WHAT YOU SHOULD DO
Exactly the lines from the first line of the listing through the line containing "s.params.convArith = .exact →" should appear in the output, unchanged.

THE INPUT
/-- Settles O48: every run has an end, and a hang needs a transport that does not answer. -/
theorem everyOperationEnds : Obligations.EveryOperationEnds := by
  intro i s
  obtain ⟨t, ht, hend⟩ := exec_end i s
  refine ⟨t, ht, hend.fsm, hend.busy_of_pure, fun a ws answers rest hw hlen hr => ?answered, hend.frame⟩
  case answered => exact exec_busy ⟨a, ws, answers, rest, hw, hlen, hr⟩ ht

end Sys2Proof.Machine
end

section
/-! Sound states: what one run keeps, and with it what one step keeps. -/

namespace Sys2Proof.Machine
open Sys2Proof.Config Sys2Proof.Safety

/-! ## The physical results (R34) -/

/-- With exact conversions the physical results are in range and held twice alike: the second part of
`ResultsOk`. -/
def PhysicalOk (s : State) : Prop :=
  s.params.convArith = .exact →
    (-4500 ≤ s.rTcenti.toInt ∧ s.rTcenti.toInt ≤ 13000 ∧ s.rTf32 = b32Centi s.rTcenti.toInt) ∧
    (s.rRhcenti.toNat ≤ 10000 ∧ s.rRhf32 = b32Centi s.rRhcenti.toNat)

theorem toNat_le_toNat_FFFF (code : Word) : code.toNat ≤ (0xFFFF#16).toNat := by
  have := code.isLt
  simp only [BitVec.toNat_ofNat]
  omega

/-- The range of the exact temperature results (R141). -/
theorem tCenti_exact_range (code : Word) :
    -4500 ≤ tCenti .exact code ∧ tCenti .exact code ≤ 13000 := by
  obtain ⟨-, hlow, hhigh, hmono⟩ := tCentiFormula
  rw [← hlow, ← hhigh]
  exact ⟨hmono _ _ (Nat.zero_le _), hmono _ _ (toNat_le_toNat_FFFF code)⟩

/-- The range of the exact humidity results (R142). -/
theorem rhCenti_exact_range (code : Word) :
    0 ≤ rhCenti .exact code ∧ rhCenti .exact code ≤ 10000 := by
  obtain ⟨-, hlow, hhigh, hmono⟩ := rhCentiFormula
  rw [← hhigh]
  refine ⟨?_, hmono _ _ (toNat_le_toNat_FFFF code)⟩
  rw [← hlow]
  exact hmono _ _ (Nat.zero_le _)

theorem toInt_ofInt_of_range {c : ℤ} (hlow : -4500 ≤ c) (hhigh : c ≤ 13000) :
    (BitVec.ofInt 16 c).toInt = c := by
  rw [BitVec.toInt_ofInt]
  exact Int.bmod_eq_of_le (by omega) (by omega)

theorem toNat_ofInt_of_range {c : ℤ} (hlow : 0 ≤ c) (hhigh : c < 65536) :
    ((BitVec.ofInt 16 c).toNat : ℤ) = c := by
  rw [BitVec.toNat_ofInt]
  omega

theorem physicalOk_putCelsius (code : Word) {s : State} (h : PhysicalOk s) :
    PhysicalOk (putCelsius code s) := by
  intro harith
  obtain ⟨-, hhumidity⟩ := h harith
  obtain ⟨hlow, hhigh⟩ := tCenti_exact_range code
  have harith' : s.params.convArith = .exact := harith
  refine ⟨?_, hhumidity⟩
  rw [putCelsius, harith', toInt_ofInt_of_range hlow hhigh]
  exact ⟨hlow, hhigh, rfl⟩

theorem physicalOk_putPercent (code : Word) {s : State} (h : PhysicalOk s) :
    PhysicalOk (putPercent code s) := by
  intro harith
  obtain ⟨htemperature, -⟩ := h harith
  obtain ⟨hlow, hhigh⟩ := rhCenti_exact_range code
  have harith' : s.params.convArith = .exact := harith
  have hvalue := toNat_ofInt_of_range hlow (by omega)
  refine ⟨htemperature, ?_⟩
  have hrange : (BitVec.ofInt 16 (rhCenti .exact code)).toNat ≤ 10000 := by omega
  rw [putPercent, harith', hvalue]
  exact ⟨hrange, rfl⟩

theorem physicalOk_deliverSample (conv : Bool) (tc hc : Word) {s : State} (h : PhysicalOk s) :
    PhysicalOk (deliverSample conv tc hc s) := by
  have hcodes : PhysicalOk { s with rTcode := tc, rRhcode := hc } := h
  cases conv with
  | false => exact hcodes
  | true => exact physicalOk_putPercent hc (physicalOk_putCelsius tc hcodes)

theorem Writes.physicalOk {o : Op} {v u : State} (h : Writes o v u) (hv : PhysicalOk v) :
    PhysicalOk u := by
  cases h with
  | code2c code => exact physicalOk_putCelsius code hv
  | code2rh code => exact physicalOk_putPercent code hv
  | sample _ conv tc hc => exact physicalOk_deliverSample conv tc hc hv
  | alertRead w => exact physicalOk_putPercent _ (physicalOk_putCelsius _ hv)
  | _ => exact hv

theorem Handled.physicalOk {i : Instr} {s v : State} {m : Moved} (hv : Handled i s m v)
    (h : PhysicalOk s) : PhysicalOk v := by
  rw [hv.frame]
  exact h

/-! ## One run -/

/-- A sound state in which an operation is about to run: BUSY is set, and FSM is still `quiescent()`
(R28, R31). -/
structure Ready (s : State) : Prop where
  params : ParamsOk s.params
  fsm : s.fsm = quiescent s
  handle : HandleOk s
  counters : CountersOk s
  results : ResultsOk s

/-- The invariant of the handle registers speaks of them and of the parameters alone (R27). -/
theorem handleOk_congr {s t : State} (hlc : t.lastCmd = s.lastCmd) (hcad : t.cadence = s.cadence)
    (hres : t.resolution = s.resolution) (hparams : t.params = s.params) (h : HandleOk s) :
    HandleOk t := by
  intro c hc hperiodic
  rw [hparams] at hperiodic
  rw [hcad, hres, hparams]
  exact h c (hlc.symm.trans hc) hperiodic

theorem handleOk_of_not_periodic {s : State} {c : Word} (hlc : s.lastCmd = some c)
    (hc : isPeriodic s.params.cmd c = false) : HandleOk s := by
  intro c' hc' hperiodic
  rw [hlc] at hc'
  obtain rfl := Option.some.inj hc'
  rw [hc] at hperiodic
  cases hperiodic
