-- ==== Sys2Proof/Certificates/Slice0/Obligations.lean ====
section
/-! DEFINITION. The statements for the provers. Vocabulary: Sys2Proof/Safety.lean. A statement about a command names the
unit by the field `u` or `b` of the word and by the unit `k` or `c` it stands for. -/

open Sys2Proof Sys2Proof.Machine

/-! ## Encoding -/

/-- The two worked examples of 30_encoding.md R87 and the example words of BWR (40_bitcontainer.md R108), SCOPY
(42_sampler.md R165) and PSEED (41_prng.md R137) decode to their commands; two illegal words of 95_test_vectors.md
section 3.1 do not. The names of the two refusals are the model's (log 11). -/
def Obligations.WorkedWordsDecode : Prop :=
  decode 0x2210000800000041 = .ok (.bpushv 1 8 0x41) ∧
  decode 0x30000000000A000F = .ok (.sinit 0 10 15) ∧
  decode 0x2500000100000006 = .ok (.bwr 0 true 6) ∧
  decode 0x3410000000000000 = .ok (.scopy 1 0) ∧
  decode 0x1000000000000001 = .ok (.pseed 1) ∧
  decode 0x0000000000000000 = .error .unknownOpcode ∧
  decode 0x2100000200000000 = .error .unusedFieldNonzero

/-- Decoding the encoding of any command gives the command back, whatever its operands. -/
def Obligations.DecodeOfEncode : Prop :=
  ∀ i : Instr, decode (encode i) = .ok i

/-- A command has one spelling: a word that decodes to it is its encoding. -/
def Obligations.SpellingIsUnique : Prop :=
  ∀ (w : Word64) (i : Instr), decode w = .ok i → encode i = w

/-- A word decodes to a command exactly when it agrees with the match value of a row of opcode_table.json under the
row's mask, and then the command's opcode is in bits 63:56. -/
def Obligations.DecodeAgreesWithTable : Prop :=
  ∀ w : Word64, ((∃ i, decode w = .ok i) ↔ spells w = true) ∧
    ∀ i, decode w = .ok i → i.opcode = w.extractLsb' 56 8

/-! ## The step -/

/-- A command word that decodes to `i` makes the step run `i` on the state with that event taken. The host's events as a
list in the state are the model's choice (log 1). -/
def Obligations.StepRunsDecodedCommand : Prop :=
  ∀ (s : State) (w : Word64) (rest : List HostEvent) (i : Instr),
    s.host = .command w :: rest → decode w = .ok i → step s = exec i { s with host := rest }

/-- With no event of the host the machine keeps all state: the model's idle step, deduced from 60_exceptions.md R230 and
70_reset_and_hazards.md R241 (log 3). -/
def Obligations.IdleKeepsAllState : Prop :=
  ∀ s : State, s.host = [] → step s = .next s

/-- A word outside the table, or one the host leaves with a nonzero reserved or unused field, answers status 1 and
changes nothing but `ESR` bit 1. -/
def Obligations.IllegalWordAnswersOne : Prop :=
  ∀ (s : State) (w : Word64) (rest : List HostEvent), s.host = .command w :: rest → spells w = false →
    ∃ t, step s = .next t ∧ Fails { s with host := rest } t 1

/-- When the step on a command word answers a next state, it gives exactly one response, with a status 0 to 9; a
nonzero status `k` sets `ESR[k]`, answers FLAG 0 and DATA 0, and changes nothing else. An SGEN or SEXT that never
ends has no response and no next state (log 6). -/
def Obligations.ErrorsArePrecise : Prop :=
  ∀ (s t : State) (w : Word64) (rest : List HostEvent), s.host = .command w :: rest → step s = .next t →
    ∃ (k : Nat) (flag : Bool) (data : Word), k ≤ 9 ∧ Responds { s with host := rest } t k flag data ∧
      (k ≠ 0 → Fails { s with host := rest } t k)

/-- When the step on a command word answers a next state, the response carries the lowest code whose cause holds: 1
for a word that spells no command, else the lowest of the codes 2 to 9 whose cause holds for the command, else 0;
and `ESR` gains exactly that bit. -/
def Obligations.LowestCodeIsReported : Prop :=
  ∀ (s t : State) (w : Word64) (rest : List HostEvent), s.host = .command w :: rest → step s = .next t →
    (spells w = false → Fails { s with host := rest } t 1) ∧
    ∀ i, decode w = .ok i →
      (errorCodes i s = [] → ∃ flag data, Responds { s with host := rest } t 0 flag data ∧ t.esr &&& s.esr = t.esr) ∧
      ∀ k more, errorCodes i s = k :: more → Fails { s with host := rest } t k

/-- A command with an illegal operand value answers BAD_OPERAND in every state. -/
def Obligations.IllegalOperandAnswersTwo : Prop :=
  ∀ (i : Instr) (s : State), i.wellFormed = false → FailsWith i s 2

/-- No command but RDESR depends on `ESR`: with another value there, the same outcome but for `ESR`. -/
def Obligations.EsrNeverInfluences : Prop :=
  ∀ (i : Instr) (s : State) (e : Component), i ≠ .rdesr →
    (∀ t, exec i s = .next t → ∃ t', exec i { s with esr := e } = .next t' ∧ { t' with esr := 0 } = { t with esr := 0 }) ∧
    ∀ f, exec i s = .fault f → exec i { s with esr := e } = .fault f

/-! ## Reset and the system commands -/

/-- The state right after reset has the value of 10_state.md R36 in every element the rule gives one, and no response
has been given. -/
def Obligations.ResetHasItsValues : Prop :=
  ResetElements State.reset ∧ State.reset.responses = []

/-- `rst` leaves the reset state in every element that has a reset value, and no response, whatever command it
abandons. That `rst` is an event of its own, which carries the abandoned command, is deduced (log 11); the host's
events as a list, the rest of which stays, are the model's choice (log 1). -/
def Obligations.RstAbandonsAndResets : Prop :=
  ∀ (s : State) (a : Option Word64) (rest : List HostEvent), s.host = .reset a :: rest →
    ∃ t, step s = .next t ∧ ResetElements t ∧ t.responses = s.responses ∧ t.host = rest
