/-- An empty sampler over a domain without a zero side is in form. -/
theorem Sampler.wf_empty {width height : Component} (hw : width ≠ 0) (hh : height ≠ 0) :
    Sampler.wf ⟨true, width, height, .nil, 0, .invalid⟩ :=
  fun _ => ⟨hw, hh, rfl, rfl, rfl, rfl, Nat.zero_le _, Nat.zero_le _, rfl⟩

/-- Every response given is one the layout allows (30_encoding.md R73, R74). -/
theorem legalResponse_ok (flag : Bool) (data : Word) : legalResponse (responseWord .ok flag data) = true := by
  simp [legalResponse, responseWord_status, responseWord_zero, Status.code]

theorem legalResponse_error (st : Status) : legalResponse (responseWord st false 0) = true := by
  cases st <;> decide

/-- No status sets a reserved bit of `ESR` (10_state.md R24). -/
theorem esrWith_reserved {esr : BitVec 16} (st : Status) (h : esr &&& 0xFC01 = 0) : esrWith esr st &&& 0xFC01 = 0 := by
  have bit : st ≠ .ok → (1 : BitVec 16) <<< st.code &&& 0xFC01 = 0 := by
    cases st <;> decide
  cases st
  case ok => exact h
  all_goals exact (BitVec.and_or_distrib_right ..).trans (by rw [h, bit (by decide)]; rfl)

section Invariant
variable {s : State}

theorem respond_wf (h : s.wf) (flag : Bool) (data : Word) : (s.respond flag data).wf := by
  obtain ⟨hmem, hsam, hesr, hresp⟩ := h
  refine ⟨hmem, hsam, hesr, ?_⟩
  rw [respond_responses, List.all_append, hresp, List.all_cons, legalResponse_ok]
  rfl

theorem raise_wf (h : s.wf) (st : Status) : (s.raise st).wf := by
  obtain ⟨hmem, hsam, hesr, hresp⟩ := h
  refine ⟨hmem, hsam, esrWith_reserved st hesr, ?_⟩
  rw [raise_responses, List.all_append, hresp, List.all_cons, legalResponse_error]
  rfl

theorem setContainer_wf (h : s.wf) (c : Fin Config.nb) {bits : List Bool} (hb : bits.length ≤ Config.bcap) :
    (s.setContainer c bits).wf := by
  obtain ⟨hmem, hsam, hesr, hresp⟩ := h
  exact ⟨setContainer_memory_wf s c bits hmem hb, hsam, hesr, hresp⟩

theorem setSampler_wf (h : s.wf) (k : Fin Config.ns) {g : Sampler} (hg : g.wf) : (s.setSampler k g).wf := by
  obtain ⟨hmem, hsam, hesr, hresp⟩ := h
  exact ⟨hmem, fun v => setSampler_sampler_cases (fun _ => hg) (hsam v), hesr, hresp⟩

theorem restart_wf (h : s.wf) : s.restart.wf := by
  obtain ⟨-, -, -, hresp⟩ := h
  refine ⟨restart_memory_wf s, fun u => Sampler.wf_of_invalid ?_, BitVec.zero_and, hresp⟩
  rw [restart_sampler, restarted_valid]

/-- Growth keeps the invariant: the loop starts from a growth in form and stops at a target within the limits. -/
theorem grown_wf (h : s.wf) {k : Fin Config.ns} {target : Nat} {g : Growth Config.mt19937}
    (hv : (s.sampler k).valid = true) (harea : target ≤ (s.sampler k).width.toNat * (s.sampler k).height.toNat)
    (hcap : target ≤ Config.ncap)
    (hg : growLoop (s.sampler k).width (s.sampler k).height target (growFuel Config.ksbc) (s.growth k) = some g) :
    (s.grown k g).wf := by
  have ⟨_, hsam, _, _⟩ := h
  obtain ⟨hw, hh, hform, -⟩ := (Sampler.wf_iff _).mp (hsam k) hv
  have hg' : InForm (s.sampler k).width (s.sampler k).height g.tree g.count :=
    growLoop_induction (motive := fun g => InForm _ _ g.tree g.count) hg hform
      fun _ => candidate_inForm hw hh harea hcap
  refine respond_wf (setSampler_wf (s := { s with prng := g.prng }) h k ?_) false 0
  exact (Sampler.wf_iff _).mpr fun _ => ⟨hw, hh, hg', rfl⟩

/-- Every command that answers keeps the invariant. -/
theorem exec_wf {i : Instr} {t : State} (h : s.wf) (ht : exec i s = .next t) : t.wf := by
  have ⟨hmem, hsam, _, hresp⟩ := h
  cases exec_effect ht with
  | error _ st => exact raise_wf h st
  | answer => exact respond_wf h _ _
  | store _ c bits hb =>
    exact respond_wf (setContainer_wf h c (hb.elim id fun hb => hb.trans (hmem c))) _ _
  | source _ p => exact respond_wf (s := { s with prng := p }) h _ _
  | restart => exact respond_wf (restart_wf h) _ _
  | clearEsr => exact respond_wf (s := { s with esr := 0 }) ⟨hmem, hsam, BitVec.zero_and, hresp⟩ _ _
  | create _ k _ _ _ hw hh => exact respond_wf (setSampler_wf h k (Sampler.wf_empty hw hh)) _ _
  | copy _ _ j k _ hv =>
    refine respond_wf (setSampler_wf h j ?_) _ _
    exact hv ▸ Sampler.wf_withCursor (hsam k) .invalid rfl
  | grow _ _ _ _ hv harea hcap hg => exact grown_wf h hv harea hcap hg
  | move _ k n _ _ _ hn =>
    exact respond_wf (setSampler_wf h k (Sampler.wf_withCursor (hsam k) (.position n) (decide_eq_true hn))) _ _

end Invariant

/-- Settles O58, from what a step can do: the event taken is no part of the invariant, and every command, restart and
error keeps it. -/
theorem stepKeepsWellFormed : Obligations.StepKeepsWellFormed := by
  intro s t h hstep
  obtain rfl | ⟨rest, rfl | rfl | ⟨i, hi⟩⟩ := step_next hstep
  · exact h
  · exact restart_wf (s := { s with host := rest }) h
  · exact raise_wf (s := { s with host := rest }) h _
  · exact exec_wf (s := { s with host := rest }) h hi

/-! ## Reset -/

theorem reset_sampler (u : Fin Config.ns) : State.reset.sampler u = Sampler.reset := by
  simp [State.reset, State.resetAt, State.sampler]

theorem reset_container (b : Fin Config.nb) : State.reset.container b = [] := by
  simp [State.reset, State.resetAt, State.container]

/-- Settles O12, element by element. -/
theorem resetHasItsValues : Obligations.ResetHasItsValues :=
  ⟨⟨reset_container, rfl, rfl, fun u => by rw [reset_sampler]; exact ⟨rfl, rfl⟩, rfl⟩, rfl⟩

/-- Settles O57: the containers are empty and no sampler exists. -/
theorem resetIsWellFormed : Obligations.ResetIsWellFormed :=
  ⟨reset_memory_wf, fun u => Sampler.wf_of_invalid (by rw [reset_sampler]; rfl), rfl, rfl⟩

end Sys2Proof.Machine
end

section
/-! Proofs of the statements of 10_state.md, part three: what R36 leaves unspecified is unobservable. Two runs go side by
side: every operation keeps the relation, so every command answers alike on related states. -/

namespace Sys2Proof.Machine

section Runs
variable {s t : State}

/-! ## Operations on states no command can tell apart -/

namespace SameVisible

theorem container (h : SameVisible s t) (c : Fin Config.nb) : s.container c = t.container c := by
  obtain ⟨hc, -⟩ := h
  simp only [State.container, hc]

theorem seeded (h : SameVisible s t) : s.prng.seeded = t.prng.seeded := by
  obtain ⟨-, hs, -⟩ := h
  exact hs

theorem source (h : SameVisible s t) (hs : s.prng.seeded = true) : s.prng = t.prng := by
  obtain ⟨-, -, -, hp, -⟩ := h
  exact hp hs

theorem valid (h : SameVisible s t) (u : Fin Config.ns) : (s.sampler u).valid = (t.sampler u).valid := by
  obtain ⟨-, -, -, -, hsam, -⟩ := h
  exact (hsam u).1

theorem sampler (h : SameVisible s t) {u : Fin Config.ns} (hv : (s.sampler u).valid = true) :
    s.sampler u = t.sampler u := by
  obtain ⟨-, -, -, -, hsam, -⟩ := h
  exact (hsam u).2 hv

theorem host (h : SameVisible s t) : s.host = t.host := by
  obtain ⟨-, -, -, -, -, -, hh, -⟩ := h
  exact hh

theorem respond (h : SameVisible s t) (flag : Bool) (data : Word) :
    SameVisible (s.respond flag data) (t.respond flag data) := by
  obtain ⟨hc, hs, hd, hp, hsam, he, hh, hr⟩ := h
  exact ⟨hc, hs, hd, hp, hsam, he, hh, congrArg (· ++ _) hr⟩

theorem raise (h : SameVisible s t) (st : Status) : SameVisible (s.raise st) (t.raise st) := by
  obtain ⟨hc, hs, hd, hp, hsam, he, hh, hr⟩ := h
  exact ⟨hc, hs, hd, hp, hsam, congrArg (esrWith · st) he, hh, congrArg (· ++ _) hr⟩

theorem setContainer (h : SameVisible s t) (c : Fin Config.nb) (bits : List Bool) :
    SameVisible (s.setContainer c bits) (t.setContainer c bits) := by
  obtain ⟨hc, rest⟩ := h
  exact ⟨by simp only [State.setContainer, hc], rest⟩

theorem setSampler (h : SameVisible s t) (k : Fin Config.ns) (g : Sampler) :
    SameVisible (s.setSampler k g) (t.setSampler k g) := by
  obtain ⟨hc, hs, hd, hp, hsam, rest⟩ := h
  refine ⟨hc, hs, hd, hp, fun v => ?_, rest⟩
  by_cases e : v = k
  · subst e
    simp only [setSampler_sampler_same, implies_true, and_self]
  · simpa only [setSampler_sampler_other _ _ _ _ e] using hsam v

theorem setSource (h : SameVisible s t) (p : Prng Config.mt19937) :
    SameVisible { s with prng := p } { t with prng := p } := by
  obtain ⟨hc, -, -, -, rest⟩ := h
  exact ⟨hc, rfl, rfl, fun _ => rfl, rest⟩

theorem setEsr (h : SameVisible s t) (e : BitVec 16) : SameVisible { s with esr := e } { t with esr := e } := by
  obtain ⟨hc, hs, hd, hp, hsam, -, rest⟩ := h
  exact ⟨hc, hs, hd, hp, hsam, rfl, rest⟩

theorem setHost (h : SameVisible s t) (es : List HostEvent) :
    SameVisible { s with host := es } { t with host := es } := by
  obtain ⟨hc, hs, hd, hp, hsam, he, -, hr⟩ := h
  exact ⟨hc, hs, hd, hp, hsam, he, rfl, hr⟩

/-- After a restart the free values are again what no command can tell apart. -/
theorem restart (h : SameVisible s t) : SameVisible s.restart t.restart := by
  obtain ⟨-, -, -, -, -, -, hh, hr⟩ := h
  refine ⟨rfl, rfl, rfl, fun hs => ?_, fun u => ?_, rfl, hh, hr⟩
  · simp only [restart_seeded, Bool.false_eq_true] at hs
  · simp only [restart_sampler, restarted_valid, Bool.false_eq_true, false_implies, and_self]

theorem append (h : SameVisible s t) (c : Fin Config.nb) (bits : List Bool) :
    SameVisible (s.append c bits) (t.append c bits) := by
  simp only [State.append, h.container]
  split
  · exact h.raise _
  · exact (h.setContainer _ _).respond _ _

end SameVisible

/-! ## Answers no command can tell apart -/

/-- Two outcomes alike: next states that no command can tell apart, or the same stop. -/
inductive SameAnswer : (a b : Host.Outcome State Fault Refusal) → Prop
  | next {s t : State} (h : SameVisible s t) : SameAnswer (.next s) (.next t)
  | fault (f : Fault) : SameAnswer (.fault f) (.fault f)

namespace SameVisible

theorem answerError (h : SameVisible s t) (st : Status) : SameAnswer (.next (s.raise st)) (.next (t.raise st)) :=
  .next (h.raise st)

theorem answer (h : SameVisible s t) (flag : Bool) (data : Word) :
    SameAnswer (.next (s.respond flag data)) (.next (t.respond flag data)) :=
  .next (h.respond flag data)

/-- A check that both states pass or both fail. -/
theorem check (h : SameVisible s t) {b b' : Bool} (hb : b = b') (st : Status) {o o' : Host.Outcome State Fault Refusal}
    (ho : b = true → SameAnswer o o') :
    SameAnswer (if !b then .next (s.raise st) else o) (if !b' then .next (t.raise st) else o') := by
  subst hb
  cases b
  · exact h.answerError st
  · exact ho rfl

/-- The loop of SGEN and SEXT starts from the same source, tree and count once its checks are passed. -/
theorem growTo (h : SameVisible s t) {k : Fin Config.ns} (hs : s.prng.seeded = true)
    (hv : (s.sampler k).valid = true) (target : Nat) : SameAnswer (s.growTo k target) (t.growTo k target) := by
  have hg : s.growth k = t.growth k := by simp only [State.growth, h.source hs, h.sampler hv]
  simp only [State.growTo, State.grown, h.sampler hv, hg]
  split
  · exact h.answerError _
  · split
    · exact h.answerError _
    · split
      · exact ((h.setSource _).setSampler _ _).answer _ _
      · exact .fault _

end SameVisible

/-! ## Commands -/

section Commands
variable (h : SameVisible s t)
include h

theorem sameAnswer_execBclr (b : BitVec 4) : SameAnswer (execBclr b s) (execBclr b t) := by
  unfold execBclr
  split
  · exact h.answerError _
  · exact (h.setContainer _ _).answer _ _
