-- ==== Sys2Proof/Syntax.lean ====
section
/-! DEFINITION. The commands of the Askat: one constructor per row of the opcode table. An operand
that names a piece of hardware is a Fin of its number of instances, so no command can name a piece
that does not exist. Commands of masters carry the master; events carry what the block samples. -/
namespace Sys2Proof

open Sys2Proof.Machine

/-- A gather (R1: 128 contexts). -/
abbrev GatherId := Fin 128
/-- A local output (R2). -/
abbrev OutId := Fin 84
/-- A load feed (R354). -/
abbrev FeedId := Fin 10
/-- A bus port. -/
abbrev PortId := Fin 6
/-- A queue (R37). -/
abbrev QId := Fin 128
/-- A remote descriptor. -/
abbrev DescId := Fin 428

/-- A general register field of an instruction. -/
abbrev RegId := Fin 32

ANSWER TO THE PROBLEM
/-- Settles O48: every run has an end, and a hang needs a transport that does not answer. -/
theorem everyOperationEnds : Obligations.EveryOperationEnds := by
  intro i s
  obtain ⟨t, ht, hend⟩ := exec_end i s
  refine ⟨t, ht, hend.fsm, hend.busy_of_pure, fun a ws answers rest hw hlen hr => ?answered, hend.frame⟩
  case answered => exact exec_busy ⟨a, ws, answers, rest, hw, hlen, hr⟩ ht

end Sys2Proof.Machine
end

section
/-! Sound states: what one run keeps, and with it what one step keeps. -/

namespace Sys2Proof.Machine
open Sys2Proof.Config Sys2Proof.Safety

/-! ## The physical results (R34) -/

/-- With exact conversions the physical results are in range and held twice alike: the second part of
`ResultsOk`. -/
def PhysicalOk (s : State) : Prop :=
  s.params.convArith = .exact →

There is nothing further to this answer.